Alex Massie Alex Massie

Salmond Derangement Syndrome

The main sufferers of this admittedly rare condition are London-based Scots. Fraser, I’m afraid, seems to have come down with a case of SDS if this post is anything to go by. The murder of Linda Norgrove is a ghastly, horrid business that might, one would think, be considered sufficiently awful to be above or beyond politics. Apparently not.

I see nothing wrong far less anything political in the First Minister issuing a statement about the murder of one of his compatriots in Afghanistan. Criticising Salmond for making cheap political capital out of such an awful business is itself a cheap journalistic shot. 

Consider this: if Linda Norgrove had been from Texas no-one would think twice, far less bat even half an eye-lid, were the Governor of Texas to issue a statement noting and condemning her murder. No-one, I think, would suggest it was a matter for the President and Secretary of State alone. For that matter, if Norgrove were from Ulster few people would have objected to the Northern Irish First Minister issuing a statement.

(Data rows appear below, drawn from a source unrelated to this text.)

theorem decodeWord_encode {i : Instr} (hi : i.wellFormed = true) : decodeWord (encode i) = .ok i :=
  decodeWord_eq_ok_iff.2 ⟨matchesRow_encode i, withFieldsOf_encode hi⟩

/-- The two bytes of an instruction are its word (20_memory.md R55). -/
theorem decode_encodeBytes {i : Instr} (hi : i.wellFormed = true) (rest : List Byte) :
    decode (encodeBytes i ++ rest) = .ok (i, rest) := by
  rw [encodeBytes, List.cons_append, List.cons_append, List.nil_append, decode, wordOfBytes_bytes,
    decodeWord_encode hi]
  rfl

/-- Settles O5: an instruction's word matches its row and holds its operands. -/
theorem decodeOfEncodeIsTheInstruction : Obligations.DecodeOfEncodeIsTheInstruction :=
  fun _ hi => ⟨decodeWord_encode hi, decode_encodeBytes hi⟩

/-- A row looks at used bits only. -/
theorem matchesRow_and_usedBits {w : Word} {i : Instr} : MatchesRow (w &&& i.usedBits) i ↔ MatchesRow w i := by
  rw [MatchesRow, MatchesRow, BitVec.and_assoc, usedBits_and_mask]

/-- Settles O6: a decoded word has the encoded fields; conversely the used bits of a word fix its row and its fields. -/
theorem decodedWordIsTheInstructionsWord : Obligations.DecodedWordIsTheInstructionsWord := by
  intro w i
  constructor
  · intro hdec
    obtain ⟨hrow, hfields⟩ := decodeWord_eq_ok_iff.1 hdec
    have hwf := wellFormed_withFieldsOf w i
    have hword := encode_withFieldsOf hrow
    rw [hfields] at hwf hword
    exact ⟨hwf, hword.symm⟩
  · rintro ⟨hwf, hword⟩
    have hrow : MatchesRow w i := by
      rw [← matchesRow_and_usedBits, hword]
      exact matchesRow_encode i
    have hfields : withFieldsOf w i = i := by
      rw [← withFieldsOf_and_usedBits, hword, withFieldsOf_encode hwf]
    exact decodeWord_eq_ok_iff.2 ⟨hrow, hfields⟩

/-! ## Words written out -/

/-- Settles O4: each word is one of the opcode map's, written out. -/
theorem specWordsDecodeToTheirInstructions : Obligations.SpecWordsDecodeToTheirInstructions := by
  unfold Obligations.SpecWordsDecodeToTheirInstructions
  decide

/-! ## The unrecognised words (R87) -/

/-- One instruction of each row, in the order of the opcode map. -/
def instrOfEachRow : List Instr :=
  [.cls, .ret, .jp 0, .call 0, .seImm 0 0, .sneImm 0 0, .seReg 0 0, .ldImm 0 0, .addImm 0 0, .ldReg 0 0, .orReg 0 0,
   .andReg 0 0, .xorReg 0 0, .addReg 0 0, .subReg 0 0, .shr 0, .subnReg 0 0, .shl 0, .sneReg 0 0, .ldI 0, .jpV0 0,
   .rnd 0 0, .drw 0 0 0, .skp 0, .sknp 0, .ldVxDt 0, .ldVxK 0, .ldDtVx 0, .ldStVx 0, .addI 0, .ldF 0, .ldB 0,
   .storeBlock 0, .loadBlock 0]

theorem opcodeRows_eq_map : opcodeRows = instrOfEachRow.map fun i => (i.mask, i.pattern) := rfl

/-- Every row of the opcode map is some instruction's. -/
theorem exists_instr_of_mem_opcodeRows {row : Word × Word} (h : row ∈ opcodeRows) :
    ∃ i : Instr, row = (i.mask, i.pattern) := by
  rw [opcodeRows_eq_map, List.mem_map] at h
  obtain ⟨i, -, hi⟩ := h
  exact ⟨i, hi.symm⟩

/-- Decoding rejects a word exactly when no row of the opcode map fits it. -/
theorem decodeWord_error_iff_no_row (w : Word) :
    (∃ e, decodeWord w = .error e) ↔ ∀ row ∈ opcodeRows, w &&& row.1 ≠ row.2 := by
  constructor
  · rintro ⟨e, he⟩ row hmem hfit
    obtain ⟨i, rfl⟩ := exists_instr_of_mem_opcodeRows hmem
    cases he.symm.trans (decodeWord_of_matchesRow hfit)
  · intro hnone
    cases hdec : decodeWord w with
    | error e => exact ⟨e, rfl⟩
    | ok i => exact absurd (matchesRow_of_decodeWord hdec).1 (hnone _ (mem_opcodeRows i))

section
variable (w : Word)

theorem decodeClass0_error_iff : (∃ e, decodeClass0 w = .error e) ↔ kkOf w ≠ 0xE0 ∧ kkOf w ≠ 0xEE := by
  unfold decodeClass0
  split <;> simp_all [BitVec.toNat_eq]

theorem decodeClass8_error_iff : (∃ e, decodeClass8 w = .error e) ↔
    w.extractLsb' 0 4 ∈ [0x8#4, 0x9#4, 0xA#4, 0xB#4, 0xC#4, 0xD#4, 0xF#4] := by
  have hlt := (w.extractLsb' 0 4).isLt
  simp only [decodeClass8, nOf, List.mem_cons, List.not_mem_nil, or_false, BitVec.toNat_eq, BitVec.toNat_ofNat]
  split
  case h_10 =>
    simp only [imp_false] at *
    exact iff_of_true ⟨_, rfl⟩ (by omega)
  all_goals
    rename_i hn
    simp [hn]

theorem decodeClassE_error_iff : (∃ e, decodeClassE w = .error e) ↔ kkOf w ≠ 0x9E ∧ kkOf w ≠ 0xA1 := by
  unfold decodeClassE
  split <;> simp_all [BitVec.toNat_eq]

theorem decodeClassF_error_iff : (∃ e, decodeClassF w = .error e) ↔
    kkOf w ∉ [0x07#8, 0x0A#8, 0x15#8, 0x18#8, 0x1E#8, 0x29#8, 0x33#8, 0x55#8, 0x65#8] := by
  unfold decodeClassF
  split <;> simp_all [BitVec.toNat_eq]

/-- The words R87 lists: class 0, 8, E or F with a sub-selector that has no handler. -/
theorem decodeWord_error_iff_classTable : (∃ e, decodeWord w = .error e) ↔
    (classOf w = 0x0 ∧ kkOf w ≠ 0xE0 ∧ kkOf w ≠ 0xEE) ∨
    (classOf w = 0x8 ∧ w.extractLsb' 0 4 ∈ [0x8#4, 0x9#4, 0xA#4, 0xB#4, 0xC#4, 0xD#4, 0xF#4]) ∨
    (classOf w = 0xE ∧ kkOf w ≠ 0x9E ∧ kkOf w ≠ 0xA1) ∨
    (classOf w = 0xF ∧
      kkOf w ∉ [0x07#8, 0x0A#8, 0x15#8, 0x18#8, 0x1E#8, 0x29#8, 0x33#8, 0x55#8, 0x65#8]) := by
  have hlt := (classOf w).isLt
  rw [← decodeClass0_error_iff, ← decodeClass8_error_iff, ← decodeClassE_error_iff, ← decodeClassF_error_iff]
  simp only [decodeWord, BitVec.toNat_eq]
  split
  case h_16 =>
    have hc : (classOf w).toNat = 0xF := by simp only [imp_false] at *; omega
    simp [hc]
  all_goals
    rename_i hc
    simp [hc]

end

/-- Settles O7: the class table by the decoder's own split, the rows by what it decodes to. -/
theorem unrecognisedWordsAreThoseOfTheClassTable : Obligations.UnrecognisedWordsAreThoseOfTheClassTable :=
  fun w => ⟨decodeWord_error_iff_classTable w, decodeWord_error_iff_no_row w⟩

end Sys2Proof.Encoding
end

section
/-!
The single row of the opcode map that dispatch selects (40_cycle.md R103). A row that fits a word fixes what the word
decodes to, up to its operands, so two rows that fit are the same.
-/

namespace Sys2Proof.Encoding

/-- Filling in operands does not change the row. -/
theorem row_withFieldsOf (w : Word) (i : Instr) :
    (withFieldsOf w i).mask = i.mask ∧ (withFieldsOf w i).pattern = i.pattern := by
  cases i <;> exact ⟨rfl, rfl⟩

/-- Every row that fits a decoded word is the row of the decoded instruction. -/
theorem row_eq_of_decodeWord {w : Word} {i : Instr} {row : Word × Word} (h : decodeWord w = .ok i)
    (hmem : row ∈ opcodeRows) (hfit : w &&& row.1 = row.2) : row = (i.mask, i.pattern) := by
  obtain ⟨j, rfl⟩ := exists_instr_of_mem_opcodeRows hmem
  have hj : i = withFieldsOf w j := Except.ok.inj (h.symm.trans (decodeWord_of_matchesRow hfit))
  rw [hj, (row_withFieldsOf w j).1, (row_withFieldsOf w j).2]

/-- Settles O8: the decoded instruction's row is in the map, fits, and is the only one to fit. -/
theorem dispatchSelectsTheSingleFittingRow : Obligations.DispatchSelectsTheSingleFittingRow := by
  intro w
  constructor
  · intro i hdec
    exact ⟨mem_opcodeRows i, (matchesRow_of_decodeWord hdec).1, fun _ hmem hfit => row_eq_of_decodeWord hdec hmem hfit⟩
  · intro e hdec
    exact (decodeWord_error_iff_no_row w).1 ⟨e, hdec⟩

end Sys2Proof.Encoding
end

section
/-!
The cycle request (40_cycle.md R100 to R107): what a step that takes one does, by the core's `STATUS` and the word at
`PC`.
-/

namespace Sys2Proof.Safety

open Sys2Proof.Machine

/-! ## The fetch of a framed state -/

/-- The fetch reads `PC` and memory, so a frame that holds both keeps it (20_memory.md R63). -/
theorem UnchangedBut.fetch_eq {ps : List Piece} {s t : State} (h : UnchangedBut ps s t) (hpc : .pc ∉ ps)
    (hmem : .mem ∉ ps) : t.fetch = s.fetch :=
  fetch_congr (h .pc hpc) (h .mem hmem)

/-! ## A fault ends its cycle -/

/-- A fault at the end of a cycle is not followed by a tick (60_exceptions.md R205, R219). -/
theorem endCycle_raise (ticks : Bool) (c : FaultCause) (s : State) : endCycle ticks (raise c s) = raise c s := by
  rw [raise_eq, endCycle_next, setStatus_status, Status.isRunning, Bool.and_false]
  rfl

/-- Taking a fault changes `STATUS` and nothing else (60_exceptions.md R205). -/
theorem raise_haltsWith (c : FaultCause) (s : State) : ∃ t, raise c s = .next t ∧ HaltsWith c s t :=
  ⟨_, raise_eq c s, by simp, rfl⟩

/-! ## A cycle by what it fetches -/

/-- A running core with a recognised word at `PC` executes its instruction (R100). -/
theorem cycle_decoded {s : State} {i : Instr} (hs : s.status = .running) (hpc : s.pc.toNat + 1 < 0x1000)
    (hdec : decodeWord (wordOfBytes (s.read s.pc.toNat) (s.read (s.pc.toNat + 1))) = .ok i) (ticks : Bool) :
    cycle ticks s = endCycle ticks (exec i s) := by
  rw [cycle_word hs (fetch_ok hpc), executeWord, hdec]

/-- A running core with an unrecognised word at `PC` does as its policy says (R104, R105). -/
theorem cycle_unrecognised {s : State} {w : Word} {e : DecodeReject} (hs : s.status = .running)
    (hf : s.fetch = .ok w) (hdec : decodeWord w = .error e) (ticks : Bool) :
    cycle ticks s = endCycle ticks (unrecognised s.params.illegalPolicy w s) := by
  rw [cycle_word hs hf, executeWord, hdec]

/-- A step that takes a cycle request is the cycle. -/
theorem step_cycle {s : State} {ticks : Bool} {rest : List HostMove} (h : s.inbox = .cycle ticks :: rest) :
    step s = cycle ticks (s.setInbox rest) :=
  step_move h

/-! ## The statements about a cycle request -/

/-- Settles O9: with a pending request and with none, the step is a cycle over a state with the same `STATUS`, `PC` and
memory. -/
theorem stepRunsTheDecodedInstruction : Obligations.StepRunsTheDecodedInstruction := by
  intro s i hs hpc _ hdec
  constructor
  · intro ticks rest hin
    rw [step_cycle hin, cycle_decoded (s := s.setInbox rest) hs hpc hdec]
  · intro hin
    rw [step_noMove hin, cycle_decoded (s := s.countTickDraw) hs hpc hdec]

/-- Settles O11: under `Stall` the word leaves the state to the end of the cycle, and a tick touches neither `PC` nor
memory. -/
theorem unrecognisedWordStalls : Obligations.UnrecognisedWordStalls := by
  intro s w e ticks rest hpolicy hs hin hf hdec
  have hstep : step s = .next (if ticks then tick (s.setInbox rest) else s.setInbox rest) := by
    rw [step_cycle hin, cycle_unrecognised (s := s.setInbox rest) hs hf hdec, setInbox_params, hpolicy, unrecognised,
      endCycle_next, setInbox_status, isRunning_iff.2 hs, Bool.and_true]
  cases ticks with
  | false => exact ⟨s.setInbox rest, hstep, hf, fun _ => rfl, nofun⟩
  | true =>
    have hfetch : (tick (s.setInbox rest)).fetch = s.fetch :=
      (tick_unchangedBut (s.setInbox rest)).fetch_eq (by decide) (by decide)
    exact ⟨tick (s.setInbox rest), hstep, hfetch.trans hf, nofun, fun _ => rfl⟩

/-- Settles O12: under the policy `Fault` the cycle is the fault of the word, which a tick does not follow. -/
theorem unrecognisedWordFaultsUnderTheFaultPolicy : Obligations.UnrecognisedWordFaultsUnderTheFaultPolicy := by
  intro s w e ticks rest hpolicy hs hin hf hdec
  have hstep : step s = raise (.illegalInstruction w) (s.setInbox rest) := by
    rw [step_cycle hin, cycle_unrecognised (s := s.setInbox rest) hs hf hdec, setInbox_params, hpolicy, unrecognised,
      endCycle_raise]
  obtain ⟨t, ht, hframe, hstatus⟩ := raise_haltsWith (.illegalInstruction w) (s.setInbox rest)
  rw [fetchedWord_ok (s := s.setInbox rest) hf] at hstatus
  exact ⟨t, hstep.trans ht, hframe, hstatus⟩

/-- Settles O13: the fetch faults, so the cycle is that fault and no word is recorded. -/
theorem fetchPastMemoryHalts : Obligations.FetchPastMemoryHalts := by
  intro s ticks rest hs hin hpc
  have hf : (s.setInbox rest).fetch = .error (.addressOutOfRange (max s.pc.toNat 0x1000)) := fetch_error hpc
  obtain ⟨t, ht, hframe, hstatus⟩ := raise_haltsWith (.addressOutOfRange (max s.pc.toNat 0x1000)) (s.setInbox rest)
  rw [fetchedWord_error hf] at hstatus
  refine ⟨t, ?_, hframe, hstatus⟩
  rw [step_cycle hin, cycle_fetchFault (s := s.setInbox rest) hs hf, ht]

/-- Settles O15: the step is a cycle of a halted core. -/
theorem haltedCoreIgnoresCycleRequests : Obligations.HaltedCoreIgnoresCycleRequests := by
  intro s r ticks rest hs hin
  rw [step_cycle hin, cycle_halted (s := s.setInbox rest) hs]

end Sys2Proof.Safety
end

section
/-!
The range of `PC` and of the return addresses in use (40_cycle.md R106). An instruction executes with `PC` at or below
0xFFE, since its word was fetched there, and goes no further than 0x10FE, which JP V0 can reach; only a CALL puts an
address on the stack, and it is that `PC`.
-/

namespace Sys2Proof.Safety

open Sys2Proof.Machine

/-! ## The return addresses in use -/

/-- The entries below `sp` are addresses of CALL instructions that were fetched. -/
def ReturnsInRange (stack : Vector Word Config.stackCapacity) (sp : Nat) : Prop :=
  ∀ (k : Nat) (w : Word), k < sp → stack[k]? = some w → w.toNat ≤ 0xFFE

/-- The two halves of the invariant. -/
theorem pcInRange_iff {s : State} : PcInRange s ↔ s.pc.toNat ≤ 0x10FE ∧ ReturnsInRange s.stack s.sp.val := Iff.rfl

section
variable {stack : Vector Word Config.stackCapacity} {sp : Nat}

It seems the SNP are held to a different standard and no matter that Donald Dewar would, I suspect, have issued a statement – ie, a press release – had this horror occurred on his watch. So too would any – let us indulge in some fantasy here – Tory First Minister.

But anything the SNP do or say is considered to be intrinsically political, part of their plot to sever Scotland from the rest of the United Kingdom. Nothing may be judged on the merits; everything must be seen as some ploy to advance the nationalist agenda.

This is consistent with the fact that, for some reason, plenty of people seem to consider Eck and the SNP the political Wizards of the North. This is not so, yet they are consistently over-estimated by London-based pundits. Devolution may not have killed the SNP “stone dead” but no-one thinks the nationalists would win an independence referendum were they even able to hold one.

These guys ain’t infallible not do they possess super-powers and it’s a mistake to think they do. For that matter, Fraser’s inference that a 36 year-old woman who grew up on Lewis and went to university in Aberdeen somehow forfeited her Scottishness by virtue of working furth of her native land after she finished her education is itself muddle-headed and, frankly, daft.

At the very least, using her murder as a chance for political point-scoring is undignified even if you think, as I do not, those points somehow need to be made.

UPDATE: Tangentially and though I don’t agree with all of it by any means, see Kenny Farquharson’s column on the 10th anniversary of Donald Dewar’s death. Tellingly, it concentrates on Dewar the Man, not Dewar the Politician. But was Donald better than Iain Grey? Hell, that’s not a fair fight. And as for Salmond? Well, there’s meat for prosecution and defence alike in the first Scotland on Sunday extract of David Torrance’s biography of Chief Eck.